EXERCISE AIM = Take the material below and output exactly the run of lines from the one containing "cases ha : s.line.absorbsAlarm with" down to the one containing "simp [Config.txCapacity, hroom]", with both included.

SUPPLIED RECORDS =
-- ==== Sys2Proof/Laws/Frames.lean ====
section
/-! SUPPORT. What each shared operation of Ops.lean leaves alone: one lemma per operation, a conjunction of
equations that simp rewrites with. -/

namespace Sys2Proof.Machine

/-- An entry that joins the queue changes the waiting entries only (R157). -/
@[simp] theorem enqueue_frame (e : TxEntry) (s : State) :
    (enqueue e s).pending = s.pending ∧ (enqueue e s).control = s.control
      ∧ (enqueue e s).line.lineState = s.line.lineState ∧ (enqueue e s).line.receiver = s.line.receiver
      ∧ (enqueue e s).line.rxQueue = s.line.rxQueue ∧ (enqueue e s).line.inFlight = s.line.inFlight
      ∧ (enqueue e s).line.attempts = s.line.attempts ∧ (enqueue e s).line.window = s.line.window
      ∧ (enqueue e s).line.holdoff = s.line.holdoff ∧ (enqueue e s).line.draws = s.line.draws
      ∧ (enqueue e s).line.sending = s.line.sending
      ∧ (enqueue e s).line.silenceTimer = s.line.silenceTimer
      ∧ (enqueue e s).line.isolated = s.line.isolated
      ∧ (enqueue e s).line.goodFrames = s.line.goodFrames
      ∧ (enqueue e s).line.correctedGroups = s.line.correctedGroups
      ∧ (enqueue e s).line.damagedFrames = s.line.damagedFrames
      ∧ (enqueue e s).line.rxOverruns = s.line.rxOverruns
      ∧ (enqueue e s).line.collisions = s.line.collisions
      ∧ (enqueue e s).line.abandoned = s.line.abandoned
      ∧ (enqueue e s).line.repliesLost = s.line.repliesLost ∧ (enqueue e s).peers = s.peers
      ∧ (enqueue e s).reports = s.reports ∧ (enqueue e s).share = s.share
      ∧ (enqueue e s).limit = s.limit ∧ (enqueue e s).valve = s.valve ∧ (enqueue e s).head = s.head
      ∧ (enqueue e s).measure = s.measure ∧ (enqueue e s).command = s.command
      ∧ (enqueue e s).condition = s.condition ∧ (enqueue e s).driveLane = s.driveLane := by
  unfold enqueue
  simp

/-- Marking a latch changes the latches only (R143). -/
@[simp] theorem markLatch_frame (l : Latch) (s : State) :
    (markLatch l s).pending = s.pending ∧ (markLatch l s).control = s.control
      ∧ (markLatch l s).line = s.line ∧ (markLatch l s).peers = s.peers
      ∧ (markLatch l s).reports = s.reports ∧ (markLatch l s).share = s.share
      ∧ (markLatch l s).limit = s.limit ∧ (markLatch l s).valve = s.valve
      ∧ (markLatch l s).head = s.head ∧ (markLatch l s).measure = s.measure
      ∧ (markLatch l s).command = s.command ∧ (markLatch l s).condition.alarmDue = s.condition.alarmDue
      ∧ (markLatch l s).condition.alarmSequence = s.condition.alarmSequence
      ∧ (markLatch l s).driveLane = s.driveLane := by
  unfold markLatch
  simp
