/-- What an event that ends in the setting of a latch makes of a settled station (R143, R148, R157, R167). -/
theorem latchSet {l : Latch} {s : State} (hs : Settled s) (hc : s.line.waiting.countP TxEntry.isReport ≤ 1) :
    LatchSet l s (settle (setLatch l s)) := by
  have hid : ∀ t : State, t.line = s.line → t.command = s.command → settle t = t := fun t ht hc =>
    settle_of_settled ⟨by rw [hc]; exact hs.1, by rw [ht]; exact hs.2⟩
  cases hl : s.latched l with
  | true =>
    refine ⟨fun h => by simp [DisplacesRestart, hl] at h, fun _ => ?_⟩
    rw [setLatch_of_latched hl, hid s rfl rfl]
    simp [AfterLatch, LatchesOnly, Unchanged, LineQuiet, ReportsQuiet, hl]
  | false =>
  cases hu : s.urgent l with
  | false =>
    refine ⟨fun h => by simp [DisplacesRestart, hu] at h, fun _ => ?_⟩
    rw [setLatch_of_not_urgent hl hu, hid _ (by simp) (by simp)]
    simp +contextual [AfterLatch, LatchesOnly, Unchanged, LineQuiet, ReportsQuiet, hl, hu]
  | true =>
  cases hp : s.speaking with
  | false =>
    refine ⟨fun h => by simp [DisplacesRestart, hp] at h, fun _ => ?_⟩
    by_cases hm : s.control.mode = .joining
    · have h : setLatch l s = setAlarmDue true (markLatch l s) := by simp [setLatch, hl, hu, hm]
      rw [h, hid _ (by simp) (by simp)]
      simp +contextual [AfterLatch, LatchesOnly, Unchanged, LineQuiet, ReportsQuiet, hl, hu, hp]
      simp [setAlarmDue]
    · have h : setLatch l s = markLatch l s := by
        unfold setLatch
        simp only [hl, hu, Bool.false_eq_true, if_false, if_true]
        cases hm' : s.control.mode <;> simp_all [State.speaking, Mode.speaking]
      rw [h, hid _ (by simp) (by simp)]
      simp +contextual [AfterLatch, LatchesOnly, Unchanged, LineQuiet, ReportsQuiet, hl, hu, hp, hm]
  | true =>
  have hj : s.control.mode ≠ .joining := by
    intro hm
    simp [State.speaking, Mode.speaking, hm] at hp
  have hset := setLatch_of_urgent hl hu hp
  cases ha : s.line.absorbsAlarm with
  | true =>
    have hh := holdsAlarm_of_absorbs ha
    refine ⟨fun h => by simp [DisplacesRestart, hh] at h, fun _ => ?_⟩
    rw [hset]
    simp only [ha, if_true]
    rw [hid _ (by simp) (by simp)]
    simp +contextual [AfterLatch, AlarmCalled, LatchesOnly, Unchanged, LineQuiet, ReportsQuiet, hl, hu, hp, hj, ha, hh]
  | false =>
  cases hh : s.line.holdsAlarm with
  | true =>
    refine ⟨fun h => by simp [DisplacesRestart, hh] at h, fun _ => ?_⟩
    rw [hset]
    simp only [ha, hh, if_true, Bool.false_eq_true, if_false]
    rw [hid _ (by simp) (by simp)]
    simp +contextual [AfterLatch, AlarmCalled, LatchesOnly, Unchanged, LineQuiet, ReportsQuiet, hl, hu, hp, hj, ha, hh]
    simp [setAlarmDue]
  | false =>
  have hset' : setLatch l s = offerAlarm (markLatch l s) := by
    rw [hset]
    simp [ha, hh]
  by_cases hroom : s.line.txCount < 6
  · refine ⟨fun h => by have := h.2.2.2.2.1; omega, fun _ => ?_⟩
    have ho : setLatch l s = enqueue (.alarm none) (markLatch l s) := by
      rw [hset', offerAlarm]
      simp [Config.txCapacity, hroom]
    have hst : settle (setLatch l s) = arbitrate (setLatch l s) := by
      simp [settle, ho, hs.1]
    rw [hst, ho]
    have htx : (arbitrate (enqueue (.alarm none) (markLatch l s))).line.txEntries
        = s.line.txEntries ++ [.alarm none] := by
      rw [arbitrate_enqueue_txEntries (by simpa using hs.2)]
      simp
    have hfull : ¬ 6 ≤ s.line.txCount := by omega
    simp +contextual [AfterLatch, AlarmCalled, LatchesOnly, Unchanged, LineQuiet, ReportsQuiet, hl, hu, hp, hj, ha, hh,
      htx, hroom, hfull]
  · have hfull : 6 ≤ s.line.txCount := by omega
    obtain ⟨x, hin⟩ := inFlight_of_full hs.2 hfull
    have harb : ∀ t : State, t.line.inFlight = s.line.inFlight → arbitrate t = t := by
      intro t ht
      simp [arbitrate, ht, hin]
    cases ht : takeFirst TxEntry.isReport s.line.waiting with
    | some q =>
      obtain ⟨q, others⟩ := q
      have hany : s.line.waiting.any TxEntry.isReport = true := by
        have := takeFirst_mem ht
        simp only [List.any_eq_true]
        exact ⟨q, this.1, this.2.1⟩
      refine ⟨fun h => by simp [DisplacesRestart, hany] at h, fun _ => ?_⟩
      have ho : setLatch l s = displaceReport others (.alarm none) (markLatch l s) := by
        rw [hset', offerAlarm]
        simp [Config.txCapacity, hroom, ht]
      have hst : settle (setLatch l s) = setLatch l s := by
        have : settle (setLatch l s) = arbitrate (setLatch l s) := by simp [settle, ho, hs.1]
        rw [this, harb _ (by simp [ho])]
      rw [hst, ho]
      simp +contextual [AfterLatch, AlarmCalled, LatchesOnly, Unchanged, LineQuiet, ReportsQuiet, hl, hu, hp, hj, ha, hh,
        hroom, hany, displaceReport, setReportDue, takeFirst_others ht hc]
    | none =>
      have hany : s.line.waiting.any TxEntry.isReport = false := takeFirst_eq_none.1 ht
      rcases any_or_split TxEntry.isReply s.line.waiting with hnone | ⟨older, e, younger, hw, he, hy⟩
      · exfalso
        have hempty : s.line.waiting = [] := by
          rw [List.eq_nil_iff_forall_not_mem]
          intro e he
          simp only [LineUnit.holdsAlarm, LineUnit.txEntries, List.any_append, Bool.or_eq_false_iff,
            List.any_eq_false] at hh hany hnone
          have h1 := hh.2 e he
          have h2 := hany e he
          have h3 := hnone e he
          cases e <;> simp_all [TxEntry.isReply, TxEntry.isReport, TxEntry.isAlarm]
        simp [LineUnit.txCount, LineUnit.txEntries, hempty, hin] at hfull
      · obtain ⟨r, rfl⟩ : ∃ r, e = .reply r := by
          cases e <;> simp_all [TxEntry.isReply]
        have htl : takeLast TxEntry.isReply s.line.waiting = some (.reply r, older ++ younger) := by
          rw [hw]
          exact takeLast_of_split he hy
        have ho : setLatch l s = noteDeparture (.reply r) (markLatch .replyLost (countReplyLost
            ((markLatch l s).setLine { s.line with waiting := older ++ younger ++ [.alarm none] }))) := by
          rw [hset', offerAlarm]
          simp [Config.txCapacity, hroom, ht, htl]
        have huniq : ∀ o r' y, s.line.waiting = o ++ .reply r' :: y → y.any TxEntry.isReply = false →
            r' = r ∧ o ++ y = older ++ younger := by
          intro o r' y hw' hy'
          have h' : takeLast TxEntry.isReply s.line.waiting = some (.reply r', o ++ y) := by
            rw [hw']
            exact takeLast_of_split rfl hy'
          rw [htl] at h'
          simp only [Option.some.injEq, Prod.mk.injEq, TxEntry.reply.injEq] at h'
          exact ⟨h'.1.symm, h'.2.symm⟩
        cases hr : r.restart with
        | true =>
          have hd : DisplacesRestart l s :=
            ⟨hl, hu, hp, hh, hfull, hany, older, r, younger, hw, hy, hr⟩
          refine ⟨fun _ => ?_, fun h => absurd hd h⟩
          have hst : settle (setLatch l s) = restartReset (setLatch l s) := by
            simp [settle, ho, noteDeparture, TxEntry.marked, hr]
          rw [hst]
          exact restarted_of_same (by simp [ho]) (by simp [ho]) (by simp [ho])
        | false =>
          have hnd : ¬ DisplacesRestart l s := by
            rintro ⟨-, -, -, -, -, -, o, r', y, hw', hy', hr'⟩
            rw [(huniq o r' y hw' hy').1, hr] at hr'
            exact absurd hr' (by decide)
          refine ⟨fun h => absurd h hnd, fun _ => ?_⟩
          have hst : settle (setLatch l s) = setLatch l s := by
            have : settle (setLatch l s) = arbitrate (setLatch l s) := by
              simp [settle, ho, hs.1, noteDeparture, TxEntry.marked, hr]
            rw [this, harb _ (by simp [ho])]
          have hcmd : (setLatch l s).command = s.command := by
            simp [ho, noteDeparture, TxEntry.marked, hr]
          have hcalled : AlarmCalled l s (setLatch l s) := by
            refine ⟨by simp [ha], by simp [hh], fun _ => ⟨by simp [ho], by simp [hroom], by simp [hany], ?_⟩⟩
            intro _ _ o r' y hw' hy'
            rw [(huniq o r' y hw' hy').2]
            simp [ho, countReplyLost, countUp, Config.counterMax]
          rw [hst]
          refine ⟨by simp, by simp [hl], by simp [hu], by simp [hj], fun _ _ _ => hcalled, ?_, ?_, ?_, ?_⟩
          · simp [Unchanged, hcmd]
          · simp [LineQuiet]
          · simp [ReportsQuiet]
          · simp +contextual [LatchesOnly, setLatch_latched]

ANSWER BOX =
  cases ha : s.line.absorbsAlarm with
  | true =>
    have hh := holdsAlarm_of_absorbs ha
    refine ⟨fun h => by simp [DisplacesRestart, hh] at h, fun _ => ?_⟩
    rw [hset]
    simp only [ha, if_true]
    rw [hid _ (by simp) (by simp)]
    simp +contextual [AfterLatch, AlarmCalled, LatchesOnly, Unchanged, LineQuiet, ReportsQuiet, hl, hu, hp, hj, ha, hh]
  | false =>
  cases hh : s.line.holdsAlarm with
  | true =>
    refine ⟨fun h => by simp [DisplacesRestart, hh] at h, fun _ => ?_⟩
    rw [hset]
    simp only [ha, hh, if_true, Bool.false_eq_true, if_false]
    rw [hid _ (by simp) (by simp)]
    simp +contextual [AfterLatch, AlarmCalled, LatchesOnly, Unchanged, LineQuiet, ReportsQuiet, hl, hu, hp, hj, ha, hh]
    simp [setAlarmDue]
  | false =>
  have hset' : setLatch l s = offerAlarm (markLatch l s) := by
    rw [hset]
    simp [ha, hh]
  by_cases hroom : s.line.txCount < 6
  · refine ⟨fun h => by have := h.2.2.2.2.1; omega, fun _ => ?_⟩
    have ho : setLatch l s = enqueue (.alarm none) (markLatch l s) := by
      rw [hset', offerAlarm]
      simp [Config.txCapacity, hroom]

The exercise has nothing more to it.